EXERCISE: When you retype the listing, keep every word exactly as it appears.

DATA SUPPLIED:
-- ==== Sys2Proof/Tests/Slice0.lean ====
section
/-!
SUPPORT. Tests: well-formedness, words written out from the encodings of 30_encoding.md, one step
each on a small state against the vectors of 95_test_vectors.md (the docstring names the vector and
its rules; its expected values are the spec's), the host's view, and for every statement with
hypotheses a witness that meets them.
-/

namespace Sys2Proof.Tests

open Sys2Proof Sys2Proof.Machine

/-- T0, the start state of the spec's vectors (95_test_vectors.md section 2). -/
def start : State := { State.reset with sp := 0xDFF0, pc := 0x0100, overlay := false }

/-- The state after one step with these bytes at PC. -/
def one (bytes : List Byte) (s : State) : State :=
  match step (s.placeBytes s.pc bytes) with
  | .next t => t
  | .fault _ => s
  | .refused _ => s

/-! ### Well-formedness: the one check refuses the one ill-formed term -/

theorem test_wellFormed_refuses_marker : Instr.wellFormed .prefix_cb = false := by decide
theorem test_wellFormed_accepts_row : Instr.wellFormed .nop = true := by decide
theorem test_decoder_never_gives_marker : decode [0xCB, 0xCB] = .ok .set_1_e [] := by decide

/-! ### Words written out from the encodings, bit by bit (R101, R108 to R113) -/

/-- x = 01, y = 000 (B), z = 001 (C). -/
theorem test_decode_ld_r_r : decode [0b01000001] = .ok .ld_b_c [] := by decide
/-- x = 00, y = 101 (L), z = 110, immediate. -/
theorem test_decode_ld_r_n : decode [0b00101110, 0x5A] = .ok (.ld_l_n8 0x5A) [] := by decide
/-- 0xEA, low address byte first. -/
theorem test_decode_ld_abs : decode [0b11101010, 0x34, 0x12] = .ok (.ld_ma16_a 0x1234) [] := by
  decide
/-- x = 00, p = 11 (SP), q = 0, z = 001, low byte first. -/
theorem test_decode_ld_rr : decode [0b00110001, 0xFE, 0xFF] = .ok (.ld_sp_n16 0xFFFE) [] := by decide
/-- x = 11, p = 11 (AF), q = 0, z = 101. -/
theorem test_decode_push : decode [0b11110101] = .ok .push_af [] := by decide
/-- x = 11, p = 01 (DE), q = 0, z = 001. -/
theorem test_decode_pop : decode [0b11010001] = .ok .pop_de [] := by decide
/-- x = 10, y = 011 (SBC), z = 110 ((HL)). -/
theorem test_decode_alu_mem : decode [0b10011110] = .ok .sbc_a_mhl [] := by decide
/-- x = 11, y = 111 (CP), z = 110, immediate. -/
theorem test_decode_alu_imm : decode [0b11111110, 0x90] = .ok (.cp_a_n8 0x90) [] := by decide
/-- x = 00, y = 110 ((HL)), z = 101 (DEC). -/
theorem test_decode_dec_mem : decode [0b00110101] = .ok .dec_mhl [] := by decide
/-- x = 00, p = 10 (HL), q = 1, z = 001 (ADD HL). -/
theorem test_decode_add_hl : decode [0b00101001] = .ok .add_hl_hl [] := by decide
/-- x = 00, y = 011 (RRA), z = 111. -/
theorem test_decode_rra : decode [0b00011111] = .ok .rra [] := by decide
/-- Prefix, x = 00, y = 101 (SRA), z = 100 (H). -/
theorem test_decode_sra : decode [0xCB, 0b00101100] = .ok .sra_h [] := by decide
/-- Prefix, x = 10 (RES), y = 011 (bit 3), z = 110 ((HL)). -/
theorem test_decode_res : decode [0xCB, 0b10011110] = .ok .res_3_mhl [] := by decide
/-- x = 00, y = 111 (4 + cc C), z = 000. -/
theorem test_decode_jr_c : decode [0b00111000, 0xFE] = .ok (.jr_c_e8 0xFE) [] := by decide
/-- x = 11, y = 010 (cc NC), z = 100. -/
theorem test_decode_call_nc : decode [0b11010100, 0x00, 0xC0] = .ok (.call_nc_a16 0xC000) [] := by
  decide
/-- x = 11, y = 100, z = 111: RST 0x20. -/
theorem test_decode_rst : decode [0b11100111] = .ok .rst_20 [] := by decide
/-- 0x10 takes a second byte (R116). -/
theorem test_decode_stop : decode [0b00010000, 0x77] = .ok (.stop_n8 0x77) [] := by decide
/-- An unmapped byte (R114). -/
theorem test_decode_unmapped : decode [0b11111101] = .ok .illegal_fd [] := by decide
/-- A list that ends before the instruction does. -/
theorem test_decode_truncated : decode [0xC3, 0x50] = .rejected .truncated := by decide

/-! ### The host's view (log entries 9 and 10) -/

theorem test_table_word_base : decodeTableWord 8 0x41 = some .ld_b_c := by decide
theorem test_table_word_operand_zero : decodeTableWord 8 0xC3 = some (.jp_a16 0x0000) := by decide
theorem test_table_word_prefixed : decodeTableWord 16 0xCB36 = some .swap_mhl := by decide
/-- The marker's own row gives no operand bits, so it reads as the pair 0xCB 0x00 (log entry 8). -/
theorem test_table_word_marker : decodeTableWord 8 0xCB = some .rlc_b := by decide
theorem test_placed_word_runs : step (State.reset.withFetchWord 16 0xCBFF) =
    .next { State.reset.withFetchWord 16 0xCBFF with a := 0x80, pc := 2, cycles := 2, divPre := 2 } :=
  rfl
theorem test_core_steps : (Sys2Proof.core.step Sys2Proof.core.reset) =
    .next { State.reset with pc := 1, cycles := 1, divPre := 1 } := by rfl

/-! ### One step each, against the spec's vectors -/

/-- V41-01, R140. -/
theorem test_ld_b_c_V41_01 : let t := one [0x41] { start with b := 0x12, c := 0x34 }
    (t.f, t.b, t.pc, t.cycles) = (0x00, 0x34, 0x0101, 1) := by decide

WORKED SOLUTION:
-- ==== Sys2Proof/Tests/Slice0.lean ====
section
/-!
SUPPORT. Tests: well-formedness, words written out from the encodings of 30_encoding.md, one step
each on a small state against the vectors of 95_test_vectors.md (the docstring names the vector and
its rules; its expected values are the spec's), the host's view, and for every statement with
hypotheses a witness that meets them.
-/

namespace Sys2Proof.Tests

open Sys2Proof Sys2Proof.Machine

/-- T0, the start state of the spec's vectors (95_test_vectors.md section 2). -/
def start : State := { State.reset with sp := 0xDFF0, pc := 0x0100, overlay := false }

/-- The state after one step with these bytes at PC. -/
def one (bytes : List Byte) (s : State) : State :=
  match step (s.placeBytes s.pc bytes) with
  | .next t => t
  | .fault _ => s
  | .refused _ => s

/-! ### Well-formedness: the one check refuses the one ill-formed term -/

theorem test_wellFormed_refuses_marker : Instr.wellFormed .prefix_cb = false := by decide
theorem test_wellFormed_accepts_row : Instr.wellFormed .nop = true := by decide
theorem test_decoder_never_gives_marker : decode [0xCB, 0xCB] = .ok .set_1_e [] := by decide

/-! ### Words written out from the encodings, bit by bit (R101, R108 to R113) -/

/-- x = 01, y = 000 (B), z = 001 (C). -/
theorem test_decode_ld_r_r : decode [0b01000001] = .ok .ld_b_c [] := by decide
/-- x = 00, y = 101 (L), z = 110, immediate. -/
theorem test_decode_ld_r_n : decode [0b00101110, 0x5A] = .ok (.ld_l_n8 0x5A) [] := by decide
/-- 0xEA, low address byte first. -/
theorem test_decode_ld_abs : decode [0b11101010, 0x34, 0x12] = .ok (.ld_ma16_a 0x1234) [] := by
  decide
/-- x = 00, p = 11 (SP), q = 0, z = 001, low byte first. -/
theorem test_decode_ld_rr : decode [0b00110001, 0xFE, 0xFF] = .ok (.ld_sp_n16 0xFFFE) [] := by decide
/-- x = 11, p = 11 (AF), q = 0, z = 101. -/
theorem test_decode_push : decode [0b11110101] = .ok .push_af [] := by decide
/-- x = 11, p = 01 (DE), q = 0, z = 001. -/
theorem test_decode_pop : decode [0b11010001] = .ok .pop_de [] := by decide
/-- x = 10, y = 011 (SBC), z = 110 ((HL)). -/
theorem test_decode_alu_mem : decode [0b10011110] = .ok .sbc_a_mhl [] := by decide
/-- x = 11, y = 111 (CP), z = 110, immediate. -/
theorem test_decode_alu_imm : decode [0b11111110, 0x90] = .ok (.cp_a_n8 0x90) [] := by decide
/-- x = 00, y = 110 ((HL)), z = 101 (DEC). -/
theorem test_decode_dec_mem : decode [0b00110101] = .ok .dec_mhl [] := by decide
/-- x = 00, p = 10 (HL), q = 1, z = 001 (ADD HL). -/
theorem test_decode_add_hl : decode [0b00101001] = .ok .add_hl_hl [] := by decide
/-- x = 00, y = 011 (RRA), z = 111. -/
theorem test_decode_rra : decode [0b00011111] = .ok .rra [] := by decide
/-- Prefix, x = 00, y = 101 (SRA), z = 100 (H). -/
theorem test_decode_sra : decode [0xCB, 0b00101100] = .ok .sra_h [] := by decide
/-- Prefix, x = 10 (RES), y = 011 (bit 3), z = 110 ((HL)). -/
theorem test_decode_res : decode [0xCB, 0b10011110] = .ok .res_3_mhl [] := by decide
/-- x = 00, y = 111 (4 + cc C), z = 000. -/
theorem test_decode_jr_c : decode [0b00111000, 0xFE] = .ok (.jr_c_e8 0xFE) [] := by decide
/-- x = 11, y = 010 (cc NC), z = 100. -/
theorem test_decode_call_nc : decode [0b11010100, 0x00, 0xC0] = .ok (.call_nc_a16 0xC000) [] := by
  decide
/-- x = 11, y = 100, z = 111: RST 0x20. -/
theorem test_decode_rst : decode [0b11100111] = .ok .rst_20 [] := by decide
/-- 0x10 takes a second byte (R116). -/
theorem test_decode_stop : decode [0b00010000, 0x77] = .ok (.stop_n8 0x77) [] := by decide
/-- An unmapped byte (R114). -/
theorem test_decode_unmapped : decode [0b11111101] = .ok .illegal_fd [] := by decide
/-- A list that ends before the instruction does. -/
theorem test_decode_truncated : decode [0xC3, 0x50] = .rejected .truncated := by decide

/-! ### The host's view (log entries 9 and 10) -/

theorem test_table_word_base : decodeTableWord 8 0x41 = some .ld_b_c := by decide
theorem test_table_word_operand_zero : decodeTableWord 8 0xC3 = some (.jp_a16 0x0000) := by decide
theorem test_table_word_prefixed : decodeTableWord 16 0xCB36 = some .swap_mhl := by decide
/-- The marker's own row gives no operand bits, so it reads as the pair 0xCB 0x00 (log entry 8). -/
theorem test_table_word_marker : decodeTableWord 8 0xCB = some .rlc_b := by decide
theorem test_placed_word_runs : step (State.reset.withFetchWord 16 0xCBFF) =
    .next { State.reset.withFetchWord 16 0xCBFF with a := 0x80, pc := 2, cycles := 2, divPre := 2 } :=
  rfl
theorem test_core_steps : (Sys2Proof.core.step Sys2Proof.core.reset) =
    .next { State.reset with pc := 1, cycles := 1, divPre := 1 } := by rfl

/-! ### One step each, against the spec's vectors -/

/-- V41-01, R140. -/
theorem test_ld_b_c_V41_01 : let t := one [0x41] { start with b := 0x12, c := 0x34 }
    (t.f, t.b, t.pc, t.cycles) = (0x00, 0x34, 0x0101, 1) := by decide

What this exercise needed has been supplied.